-- ==== Sys2Proof/Machine/CoreIo.lean ====
section
/-! DEFINITION. The words with which a string meets channels, events, checkpoints, barriers, CSRs and the cam and profile
engine (R118 to R129, R146, R147, R149, R155, R211, R214 to R218, R304 to R308, R411, R419, R420, R573 to R580). -/

namespace Sys2Proof.Machine

open Sys2Proof

/-! ### SEND and SENDT (R292, R294, R304, R308, R323) -/

/-- BADHANDLE of a SEND: the handle operand is on top, the word beneath it. -/
def sendTrap (c : Chip) (k : Nat) (ops : List Word) : Option (Nat × Bool × Nat) :=
  match sendSlot c k (ops.getD 0 0) (ops.getD 1 0) with
  | none => some (0x09, false, (ops.getD 0 0).toNat)
  | some _ => none

/-- The entry of a send; `place` whether it holds a reserved place. -/
def sendEntry (c : Chip) (k : Nat) (h v : Word) (place : Bool) : Entry := ⟨1, h.toNat, 4, v, 0, 0, 0, wordPc c k, false, place⟩

/-- Is there a place, or on a stream channel a credit, to take (R211, R304, R308)? -/
def placeFree (c : Chip) (s : Nat) : Bool :=
  let h := chanOf c s
  if h.kind = 1 then decide (0 < h.credit) else decide (0 < chFree h)

/-- May a new SEND take a place: one is free, and no SEND waits before it (R304)? -/
def placeNow (c : Chip) (s : Nat) : Bool := placeFree c s && (chanOf c s).sends.isEmpty

/-- Reserves a place; on a stream channel this consumes the credit (R211, R308). -/
def reservePlace (c : Chip) (s : Nat) : Chip :=
  updChan c s (fun h => { h with reserved := h.reserved + 1, credit := if h.kind = 1 then h.credit - 1 else h.credit })

/-- Starts to wait inside a word: its fills are performed, its operands stay until it completes. -/
def startWait (c : Chip) (k : Nat) (f : Fills) (w : Wait) : Chip :=
  updCore (fillUp c k f) k (fun r => { r with wait := some w })

/-- A SEND of a course in unison places its entry, with a place reserved. -/
def sendPlaced (c : Chip) (s k : Nat) (h v : Word) : Chip := placeEntry (reservePlace c s) k (sendEntry c k h v true)

/-- A stream item is accepted, with the credit it spends. -/
def sendStream (c : Chip) (s k : Nat) (v : Word) : Chip :=
  chPushWord (updChan (itemSent c k s) s (fun h => { h with credit := h.credit - 1 })) s v false

/-- A SEND or SENDT that waits ends on a broken channel: nothing is pushed, and the status a SENDT pushes is an open value
(R323). In unison the SEND places its entry without a place; its word is lost at release (R211). -/
def sendEnds (c : Chip) (s k : Nat) : Chip :=
  match (coreOf c k).wait with
  | none => c
  | some w =>
    if w.kind = 5 then
      let (c, st) := fresh (sendBroken c s k)
      completeWait c k [st]
    else if inUnison c (courseNo k) then completeWait (placeEntry c k (sendEntry c k w.arg w.val false)) k []
    else completeWait (sendBroken c s k) k []

/-- Ends the strings waiting on a channel that has become BROKEN (R323). -/
def breakWaits (c : Chip) (s : Nat) : Chip :=
  let h := chanOf c s
  let c := updChan c s (fun h => { h with sends := [], recvs := [] })
  let c := h.recvs.foldl (fun c k =>
    completeWait (recvBroken (logWait c k 0x31 (waitHandle c k) [0xFFFFFFFF] none) s k) k [0xFFFFFFFF]) c
  h.sends.foldl (fun c k => sendEnds c s k) c

/-- A gate closes: every channel with its queue in the domain becomes BROKEN (R323). -/
def breakChannels (c : Chip) (p : Nat) : Chip :=
  (chansOfPeg c p).foldl (fun c s => breakWaits (updChan c s (fun h => { h with broken := true })) s) c

/-- A SEND that finds no place or credit waits for one behind those that already do (R304). -/
def sendWait (c : Chip) (s k : Nat) (fl : Fills) (h v : Word) : Chip :=
  updChan (startWait c k fl ⟨4, h, v, 2, true⟩) s (fun r => { r with sends := r.sends ++ [k] })

/-- SEND. In unison it reserves a place and places an entry; otherwise a stream item is accepted at once where a credit is
held, and a mailbox item is on its way to the home engine. A SEND of a course in unison that has to wait calls a checkpoint
first (R218). -/
def xSend (c0 : Chip) (k : Nat) (rep : Bool) : Chip :=
  match begin_ c0 k rep .send (entries c0 k) (sendTrap c0 k) with
  | .no => c0
  | .stop c => c
  | .go c fl ops =>
    let h := ops.getD 0 0
    let v := ops.getD 1 0
    let s := h.toNat % 4096
    let last (c : Chip) : Chip := finish c k fl 2 [] [] (nextPc c k)
    if inUnison c (courseNo k) then
      if isB k ∨ (chanOf c s).broken then last (placeEntry c k (sendEntry c k h v false))
      else if placeNow c s then last (sendPlaced c s k h v)
      else if ckptFirst c k then callOwn c0 k
      else sendWait c s k fl h v
    else if (chanOf c s).broken then last (sendBroken c s k)
    else if (chanOf c s).kind = 1 then
      if chFlushing c s ∨ itemHeld c k s then c0
      else if placeNow c s then last (sendStream c s k v)
      else sendWait c s k fl h v
    else startWait c k fl ⟨4, h, v, 2, false⟩

/-- The command SEND on a unit that exists. -/
def execSend (k : Nat) (rep : Bool) (s : State) : Host.Outcome State Fault Refusal :=
  onUnit (isCore k) s (fun c => xSend c k rep)

/-- SENDT: pushes 1 when sent, 0 when full. On a broken channel nothing is sent and BUSOFF is raised; the status pushed
is an open value. In unison string A decides, and the status is carried to string B (R211, R213). -/
def xSendt (c0 : Chip) (k : Nat) (rep : Bool) : Chip :=
  match begin_ c0 k rep .sendt (entries c0 k) (sendTrap c0 k) with
  | .no => c0
  | .stop c => c
  | .go c fl ops =>
    let h := ops.getD 0 0
    let v := ops.getD 1 0
    let s := h.toNat % 4096
    let last (c : Chip) (st : Word) : Chip := finish c k fl 2 [st] [] (nextPc c k)
    if inUnison c (courseNo k) then
      match reader c k false true 0x32 h.toNat 4 with
      | .given c vals _ =>
        let st := vals.getD 0 0
        last (if st = 1 then placeEntry c k (sendEntry c k h v false) else c) st
      | .no => c0
      | .stop c => c
      | _ =>
        if (chanOf c s).broken then
          let (c, st) := fresh (sendBroken c s k)
          last (logRead c k false 0x32 h.toNat 4 0 [st] true none) st
        else if placeNow c s then
          let c := sendPlaced c s k h v
          last (logRead c k false 0x32 h.toNat 4 0 [1] true none) 1
        else last (logRead c k false 0x32 h.toNat 4 0 [0] true none) 0
    else if (chanOf c s).broken then
      let (c, st) := fresh (sendBroken c s k)
      last c st
    else if (chanOf c s).kind = 1 then
      if itemHeld c k s then c0
      else if placeNow c s then last (sendStream c s k v) 1 else last c 0
    else startWait c k fl ⟨5, h, v, 2, false⟩

/-- The command SENDT on a unit that exists. -/
def execSendt (k : Nat) (rep : Bool) (s : State) : Host.Outcome State Fault Refusal :=
  onUnit (isCore k) s (fun c => xSendt c k rep)

/-! ### RECV and RECVT (R146, R291, R294, R305, R307, R319) -/

/-- BADHANDLE of a RECV. String B takes what string A received, whatever has become of the channel since. -/
def recvTrap (c : Chip) (k : Nat) (ops : List Word) : Option (Nat × Bool × Nat) :=
  if inUnison c (courseNo k) && isB k && orderRun c k then none
  else match recvSlot c k (ops.getD 0 0) with
    | none => some (0x09, false, (ops.getD 0 0).toNat)
    | some _ => none

/-- POISON of a received word, taken after the word and recorded as precise (R146). `ipc` is the receiving word. -/
def recvPoison (c : Chip) (k ipc hd : Nat) : Chip :=
  trapEntry c k { cause := 0x14, retPc := resumePc c k, ipc := ipc, rpt := (coreOf c k).rep.isSome, addr := hd }

/-- The mark a poisoned word carries in the read log to string B. -/
def poisonMark (hd : Nat) : ITrap := ⟨0x14, false, 0, 0, 0, hd, false⟩

/-- RECV and RECVT once their item is decided: what string A or the string itself takes from a channel. -/
inductive Item where
  | word (c : Chip) (w : Word) (poisoned : Bool)
  | broken (c : Chip)
  | empty

/-- Takes the next item of a channel for a string; a RECV that is parked there receives the next item before it (R310). -/
def recvItem (c : Chip) (k s : Nat) : Item :=
  let h := chanOf c s
  if h.broken then .broken (recvBroken c s k)
  else if chReady h ∧ h.recvs = [] then
    let (c, w, p) := chTake (itemGiven c k s) s
    .word c w p
  else .empty

/-- RECV. -/
def xRecv (c0 : Chip) (k : Nat) (rep : Bool) : Chip :=
  match begin_ c0 k rep .recv 0 (recvTrap c0 k) with
  | .no => c0
  | .stop c => c
  | .go c fl ops =>
    let h := ops.getD 0 0
    let s := h.toNat % 4096
    let ipc := wordPc c k
    let note (c : Chip) (w : Word) (p : Bool) : Chip :=
      if inUnison c (courseNo k) then
        logRead c k true 0x31 h.toNat 0 0 [w] true (if p then some (poisonMark h.toNat) else none)
      else c
    let last (c : Chip) (w : Word) (p : Bool) : Chip :=
      let c := finish c k fl 1 [w] [] (nextPc c k)
      if p then recvPoison c k ipc h.toNat else c
    match reader c k true true 0x31 h.toNat 0 with
    | .given c vals t => last c (vals.getD 0 0) t.isSome
    | .no => c0
    | .stop c => c
    | _ =>
      if popHeld c k s then c0 else
      match recvItem c k s with
      | .word c w p => last (note c w p) w p
      | .broken c => last (note c 0xFFFFFFFF false) 0xFFFFFFFF false
      | .empty =>
        if ckptFirst c k then callOwn c0 k
        else updChan (startWait c k fl ⟨6, h, 0, 1, true⟩) s (fun r => { r with recvs := r.recvs ++ [k] })

/-- The command RECV on a unit that exists. -/
def execRecv (k : Nat) (rep : Bool) (s : State) : Host.Outcome State Fault Refusal :=
  onUnit (isCore k) s (fun c => xRecv c k rep)

/-- RECVT: the status on top, the word beneath. -/
def xRecvt (c0 : Chip) (k : Nat) (rep : Bool) : Chip :=
  match begin_ c0 k rep .recvt 0 (recvTrap c0 k) with
  | .no => c0
  | .stop c => c
  | .go c fl ops =>
    let h := ops.getD 0 0
    let s := h.toNat % 4096
    let ipc := wordPc c k
    let note (c : Chip) (w st : Word) (p : Bool) : Chip :=
      if inUnison c (courseNo k) then
        logRead c k true 0x33 h.toNat 0 0 [w, st] true (if p then some (poisonMark h.toNat) else none)
      else c
    let last (c : Chip) (w st : Word) (p : Bool) : Chip :=
      let c := finish c k fl 1 [st, w] [] (nextPc c k)
      if p then recvPoison c k ipc h.toNat else c
    match reader c k true true 0x33 h.toNat 0 with
    | .given c vals t => last c (vals.getD 0 0) (vals.getD 1 0) t.isSome
    | .no => c0
    | .stop c => c
    | _ =>
      if popHeld c k s then c0 else
      match recvItem c k s with
      | .word c w p => last (note c w 1 p) w 1 p
      | .broken c => last (note c 0xFFFFFFFF 0 false) 0xFFFFFFFF 0 false
      | .empty => last (note c 0 0 false) 0 0 false

/-- The command RECVT on a unit that exists. -/
def execRecvt (k : Nat) (rep : Bool) (s : State) : Host.Outcome State Fault Refusal :=
  onUnit (isCore k) s (fun c => xRecvt c k rep)

/-! ### SLEEP, WAIT, CKPT (R123, R147, R216, R218, R220, R580) -/

/-- A word that waits for an event (R580): it completes at once where a source is presented. `push` is what it pushes
then; string B completes where string A does, with the outcome carried in the log (R216). -/
def eventWord (c0 : Chip) (k : Nat) (rep : Bool) (op : CoreOp) (code kind : Nat) (push : List Word) : Chip :=
  match begin_ c0 k rep op 0 (fun _ => none) with
  | .no => c0
  | .stop c => c
  | .go c fl ops =>
    let t := (opEffect op).1
    let last (c : Chip) (l : List Word) : Chip := finish c k fl t l [] (nextPc c k)
    match reader c k false true code 0 0 with
    | .given c vals _ => last c vals
    | .no => c0
    | .stop c => c
    | _ =>
      if ckptFirst c k then callOwn c0 k
      else if reqUp c k then
        last (if inUnison c (courseNo k) then logRead c k false code 0 0 0 push true none else c) push
      else startWait c k fl ⟨kind, ops.getD 0 0, 0, t, false⟩
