/-- Table memory answers a read of the words `touched` holds: `ecc` is what the memory meets (0 nothing, 1 a single-bit
error, 2 an uncorrectable one) at word `at_` of the table. Answers whether the read fails. -/
def camEcc (c : Chip) (e sel ecc at_ : Nat) (touched : Nat → Bool) : Chip × Bool :=
  let m := camOf c e
  let old := m.bad.any (fun x => decide (x.1 = sel) && touched x.2)
  if touched at_ ∧ ecc = 1 ∧ old = false then (regOr (regCount c (camReg e 7) 31 16 1) (camReg e 1) 4, false)
  else if old ∨ (touched at_ ∧ ecc = 2) then
    let c := if old then c else updCam c e (fun m => { m with bad := m.bad ++ [(sel, at_)] })
    (regOr c (camReg e 1) 8, true)
  else (c, false)

/-- An evaluation by an engine: the failure code or 0, value and velocity (R405, R408, R412, R421). -/
def camEvaluate (c : Chip) (e sel p ecc at_ : Nat) : Chip × Nat × Word × Word :=
  let m := camOf c e
  let l := camTable m sel
  let ofs := Tbl.get 0 m.ofs sel
  let c := regWrap c (camReg e 5) 31 0 1
  if l.isEmpty then (camFailure c e 0x10 sel, 0x10, 0x80000000, 0)
  else
    let (c, bad) := camEcc c e sel ecc at_ (fun w => decide (w < l.length / 4) && camTouches l ofs p w)
    if bad then (camFailure c e 0x14 sel, 0x14, 0x80000000, 0)
    else
      let (c, v, w, o) := camEval c l ofs p
      (if o then camOor c e else c, 0, v, w)

/-! ### Engine registers (R411, R423 to R429, R718) -/

/-- Sets the offset of a selector. -/
def setOfs (c : Chip) (e sel d : Nat) : Chip := updCam c e (fun m => { m with ofs := Tbl.put 0 m.ofs sel (d % 65536) })

/-- TSEL. -/
def camTsel (c : Chip) (e : Nat) : Nat := regFld c (camReg e 0) 12 8

/-- CAMTINFO of table TSEL. -/
def camTinfo (c : Chip) (e : Nat) : Word :=
  let l := camTable (camOf c e) (camTsel c e)
  if l.isEmpty then 0
  else wd (1 + 2 * b1 (camCubic l) + 4 * b1 (camPer l) + 16 * camDrone l + 65536 * camNpts l)

/-- A read of an engine register; an RC register is cleared by it. -/
def camRegRead (c : Chip) (e i : Nat) : Chip × Word :=
  let m := camOf c e
  let w := regVal c (camReg e i)
  if i = 1 then
    (c, w ||| wd (256 * b1 (!m.queue.isEmpty) + 512 * b1 m.aset1 + 1024 * b1 m.staging + 2048 * b1 m.copy.isSome))
  else if i = 2 then (c, camTinfo c e)
  else if i = 3 then (c, wd (Tbl.get 0 m.ofs (camTsel c e)))
  else if i = 4 then (c, wd (unitsFree (camActive m) + 65536 * unitsFree (camShadow m)))
  else if i = 6 ∨ i = 7 then (regPut c (camReg e i) 0, w)
  else if i < 8 then (c, w)
  else (c, 0)

/-- A write of an engine register. A write of CAMTOFS acts as CAMOFS while the engine's domain is on. -/
def camRegWrite (c : Chip) (e i : Nat) (w : Word) : Chip :=
  if i = 0 then regPut c (camReg e 0) (w &&& 0x1F07)
  else if i = 1 then regClr c (camReg e 1) (w &&& 0x1F).toNat
  else if i = 3 then (if camOn c e then setOfs c e (camTsel c e) w.toNat else c)
  else c

/-! ### Results to the strings (R401, R412, R413, R419) -/

/-- Gives the flight of an operation its result. -/
def giveFlight (op slot : Nat) (lo hi : Word) (trap code : Nat) (ta : Word) (r : Core) : Core :=
  { r with flights := r.flights.map (fun f =>
      if f.op = 0x70 + op ∧ f.slot = slot ∧ f.ready = false then
        { f with ready := true, lo := lo, hi := hi, trap := trap, code := code, taddr := ta.toNat } else f) }

/-- Gives the flight of a string's operation its result. -/
def landCore (c : Chip) (k op slot : Nat) (lo hi : Word) (trap code : Nat) (ta : Word) : Chip :=
  updCore c k (giveFlight op slot lo hi trap code ta)

/-- The result of an operation of a string: the status of an entry released by a course in unison lands in both strings,
whatever the course does meanwhile, and in the flight that its snapshot keeps (R226, R419). -/
def landOp (c : Chip) (o : CamOp) (lo hi : Word) (trap code : Nat) (ta : Word) : Chip :=
  let c := landCore c o.who o.op o.slot lo hi trap code ta
  if o.job = 1 then
    let n := courseNo o.who
    let fill := giveFlight o.op o.slot lo hi trap code ta
    landCore (updCourse c n (fun r => { r with snap := r.snap.map fill })) (2 * n + 1) o.op o.slot lo hi trap code ta
  else c

/-- A status operation ends: OK, or a failure that raises COPROC (R412). -/
def landStatus (c : Chip) (o : CamOp) (code : Nat) : Chip :=
  landOp c o (camStatus code o.sel) 0 (if code = 0 then 0 else 0x13) code 0

/-- An evaluation ends. -/
def landEval (c : Chip) (o : CamOp) (code : Nat) (v w : Word) : Chip :=
  landOp c o v w (if code = 0 then 0 else 0x13) code 0

/-- Removes the operation at the head of an engine's stream. -/
def camPop (c : Chip) (e : Nat) : Chip := updCam c e (fun m => { m with queue := m.queue.drop 1 })

/-- An operation of a string is performed (R411). A CPSYNC that meets a copy waits for it beside the stream (R402). -/
def camDo (c : Chip) (e : Nat) (o : CamOp) (ecc at_ : Nat) : Chip :=
  if o.op = 0 then landStatus (camRegWrite c e o.sel (wd o.a)) o 0
  else if o.op = 1 then
    let (c, w) := camRegRead c e o.sel
    landOp c o w 0 0 0 0
  else if o.op = 2 ∨ o.op = 3 then
    let (c, code, v, w) := camEvaluate c e o.sel o.a ecc at_
    landEval c o code v w
  else if o.op = 4 then
    let l := camTable (camOf c e) o.sel
    let (c, code, v, w) := camEvaluate c e o.sel (dronePos c (camDrone l)).toNat ecc at_
    landEval c o code v w
  else if o.op = 5 then landStatus (setOfs c e o.sel o.a) o 0
  else if o.op = 6 then updCam c e (fun m => { m with copy := some ⟨o.who, o.slot, o.sel, o.a, o.n, decide (o.job = 1)⟩ })
  else if (camOf c e).copy.isSome then updCam c e (fun m => { m with syncs := m.syncs ++ [o] })
  else landStatus c o 0

/-! ### The copier (R402, R414, R417, R418) -/

/-- The bytes of a range of cluster store as the copier reads them; none on the error response or a poisoned word. -/
def copyWords (c : Chip) (ga : Nat) : Nat → Chip × Option (List Byte)
  | 0 => (c, some [])
  | n + 1 =>
    let t := target none ga
    let open_ := match t.peg with | some p => gateOpen c p | none => false
    if !open_ then ((match t.peg with | some p => offMet c (16 * (p / 2)) p | none => c), none)
    else
      let (c, w, bad) := readWord c ga 3 0
      if bad then (c, none)
      else
        let (c, r) := copyWords c (ga + 4) n
        (c, r.map (fun l => bytesOfWord w ++ l))

/-- The offset in the own cluster store that a CAMLD names, through either view (R414). -/
def camldOff (e a n : Nat) : Option Nat :=
  let o := if 0x10000 ≤ a ∧ a < 0x90000 then some (a - 0x10000)
    else if 0x10000000 + e * 0x100000 ≤ a ∧ a < 0x10080000 + e * 0x100000 then some (a - (0x10000000 + e * 0x100000)) else none
  match o with
  | some o => if a % 8 = 0 ∧ o + n ≤ 0x80000 then some o else none
  | none => none

/-- What a CAMLD copy comes to: the code, and the table where it is 0. The free units of R414 step 2 count the space of the
table now at the selector as occupied. -/
def camldResult (c : Chip) (e : Nat) (y : CamCopy) (ecc at_ : Nat) : Chip × Nat × List Byte :=
  if unitsFree (camActive (camOf c e)) < (y.n + 7) / 8 then (c, 0x12, [])
  else
    match camldOff e y.addr y.n with
    | none => (c, 0x13, [])
    | some o =>
      let (c, r) := copyWords c (0x10000000 + e * 0x100000 + o) ((y.n + 3) / 4)
      match r with
      | none => (c, 0x13, [])
      | some l =>
        let l := l.take y.n
        if ecc = 1 then (regOr (regCount c (camReg e 7) 31 16 1) (camReg e 1) 4, if camValid l then 0 else 0x11, l)
        else if ecc = 2 ∧ at_ < (y.n + 3) / 4 then (regOr c (camReg e 1) 8, 0x14, [])
        else (c, if camValid l then 0 else 0x11, l)

/-- The status of a CAMLD whose copy ends, and of the CPSYNCs that have waited for it; a released CAMLD may be accepted. -/
def endCamld (c : Chip) (e : Nat) (y : CamCopy) (code : Nat) : Chip :=
  let c := updCam c e (fun m => { m with copy := none })
  let c := if code = 0 then c else camFailure c e code y.sel
  let c := landStatus c ⟨0, y.core, 6, y.slot, y.sel, y.addr, y.n, b1 y.both⟩ code
  let c := (camOf c e).syncs.foldl (fun c o => landStatus c o 0) c
  camAdmitAll (updCam c e (fun m => { m with syncs := [] })) e
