/-- TAB_VERIFY_DONE: the verification of a bank ends; an uncorrectable word that a check reads ends it with FAULT (R354,
R256). -/
def xTabVerifyDone (c : Chip) (b : Nat) : Chip :=
  match (if b = 0 then c.tab.verA else if b = 1 then c.tab.verB else none) with
  | none => c
  | some r =>
    let c := { c with tab := if b = 0 then { c.tab with verA := none } else { c.tab with verB := none } }
    match verifyImage c b with
    | .fault => complete (setBank c b 1) r stFAULT 0
    | .passes => complete (setBank c b 3) r stOK (wd (imLength c b))
    | .fails code off =>
      let w := wd (off % 0x1000000 + 0x1000000 * code)
      complete { (setBank c b 1) with tab := { (setBank c b 1).tab with lasterr := w } } r stPARAM w

/-- The command TAB_VERIFY_DONE on a unit that exists. -/
def execTabVerifyDone (b : Nat) (s : State) : Host.Outcome State Fault Refusal :=
  onUnit (isBank b) s (fun c => xTabVerifyDone c b)

end Sys2Proof.Machine
end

**WORK REQUIRED:** Which lines above include the word "queue"? Pick them out and copy them.

**RESULT FOR THIS EXERCISE:**
/-- A gate closes: every channel with its queue in the domain becomes BROKEN (R323). -/
    (c, w ||| wd (256 * b1 (!m.queue.isEmpty) + 512 * b1 m.aset1 + 1024 * b1 m.staging + 2048 * b1 m.copy.isSome))
def camPop (c : Chip) (e : Nat) : Chip := updCam c e (fun m => { m with queue := m.queue.drop 1 })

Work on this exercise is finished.